▸ **TASK STATEMENT**:
Word for word, transcribe the material below from its first line to the line with "valid := decide", both included.

++++ SOURCE DATA

/-- What checks 1 to 4 see of STALL_PROFILE_LOAD_USER. -/
def descStallProfileLoadUser (h : Hdr) (u : Fin 64) (user : Bool) (addr : Nat) (pts : List (Nat × Nat)) (s : State) : Desc :=
  { stallDesc s 0x12 u.val with
      valid := decide (2 ≤ pts.length) && decide (pts.length ≤ 8) && decide (addr % 4 = 0), content := curveValid pts
      bufs := [(addr, 4 * pts.length, false)], foreign := userSlotSecure s.regs user && !h.secure }

/-- STALL_PROFILE LOAD_USER (05 R136). A curve that breaks R115 fails check 1; a user slot of a secure-owned stall is the secure
world's. -/
def execStallProfileLoadUser (h : Hdr) (u : Fin 64) (user : Bool) (addr : Nat) (pts : List (Nat × Nat)) (s : State) : Answer :=
  .next (runDesc (descStallProfileLoadUser h u user addr pts s)
    h (.stallProfileLoadUser h u user addr pts) (bodyProfileLoad u.val user pts) s)

/-- Both sides of every cross table entry of stall `i` are cleared (06 R153). -/
def clearCross (i : Nat) (c : Chip) : Chip :=
  (List.range 64).foldl (fun c j =>
    if (c.stall j).cross.testBit i then c.modStall j fun s => { s with cross := s.cross - 2 ^ i } else c)
    (c.modStall i fun s => { s with cross := 0 })

/-- STALL_CLEAR in the halter (06 R145, Table 6.7). -/
def clearStall (r : Regs) (i id : Nat) (diag cross : Bool) (c : Chip) : Chip :=
  let s := c.stall i
  let res := s.st.code + s.latches * 16 + s.att * 256 + s.th * 4096
  let latched := s.st == .latched
  let c := c.setStall i (if latched then { s with
      att := 0, th := 0, st := .off, fb := false, latchRetry := false, latchTh := false, latchWire := false, pauseEnd := c.now, episode := false }
    else { s with att := 0, th := 0 })
  let c := if diag then c.modStall i fun s => { s with openLoad := false, shortVbat := false, onLow := false, dgCnt := 0, dgRep := none } else c
  let c := if cross then clearCross i c else c
  let c := if latched then stallEvent r i 0x0A Cls.state c else c
  jobOutcome r id St.ok res c.mt.val c

/-- Body of STALL_CLEAR (06 R159): it completes once the halter has acknowledged it. -/
def bodyStallClear (u : Nat) (diag cross : Bool) (id : Nat) (s : State) : State :=
  gated (fun r c => checks56 r c 0x10 u ++ [(u / 24 == 2 && c.ycOff, St.supplyLow)])
    (fun id s => yardCommand (stallYard u) id none (State.onChip fun r c => clearStall r u id diag cross c) s) id s

/-- STALL_CLEAR (06 R145, R159). -/
def execStallClear (h : Hdr) (u : Fin 64) (diag cross : Bool) (s : State) : Answer :=
  .next (runDesc (stallDesc s 0x13 u.val) h (.stallClear h u diag cross) (bodyStallClear u.val diag cross) s)

-- Happenings in the halter ------------------------------------------------------------------------------------------------

/-- STALL_SENSE_SAMPLE (05 R133, R115; 06 Table 6.2): current, voltage and junction temperature of one stall and the reference of its
row are measured, L(t) is recomputed, and the thermal conditions are counted over consecutive samples. -/
def senseSample (r : Regs) (u : Nat) (ma mv tj ref : Int) (c : Chip) : Chip :=
  let lead := leader r c u
  let c := c.modRow (stallRow u) fun w => { w with ref := ref }
  let hot := decide (1000 * (tsdE r c lead : Int) ≤ tj)
  let dyn := decide (80000 ≤ tj - ref)
  let c := c.modStall u fun s => { s with
    iMa := ma, vMv := mv, tj := tj, tjRef := if (tj - s.tjRef).natAbs ≤ 1000 then s.tjRef else tj
    tjT := if (tj - s.tjRef).natAbs ≤ 1000 then s.tjT else c.now, tHot := if hot then min 2 (s.tHot + 1) else 0, tDyn := if dyn then min 2 (s.tDyn + 1) else 0 }
  c.modStall lead fun s => { s with limNow := limitAt r s lead (if s.pulseDue then 0 else c.now - s.tOn) }

/-- STALL_SENSE_SAMPLE (05 R133). -/
def execStallSenseSample (u : Fin 64) (ma mv tj ref : Int) (s : State) : Answer :=
  .next (s.onChip fun r c => senseSample r u.val ma mv tj ref c)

++++++++

▸ **SOLUTION FOR THIS EXERCISE**:
/-- What checks 1 to 4 see of STALL_PROFILE_LOAD_USER. -/
def descStallProfileLoadUser (h : Hdr) (u : Fin 64) (user : Bool) (addr : Nat) (pts : List (Nat × Nat)) (s : State) : Desc :=
  { stallDesc s 0x12 u.val with
      valid := decide (2 ≤ pts.length) && decide (pts.length ≤ 8) && decide (addr % 4 = 0), content := curveValid pts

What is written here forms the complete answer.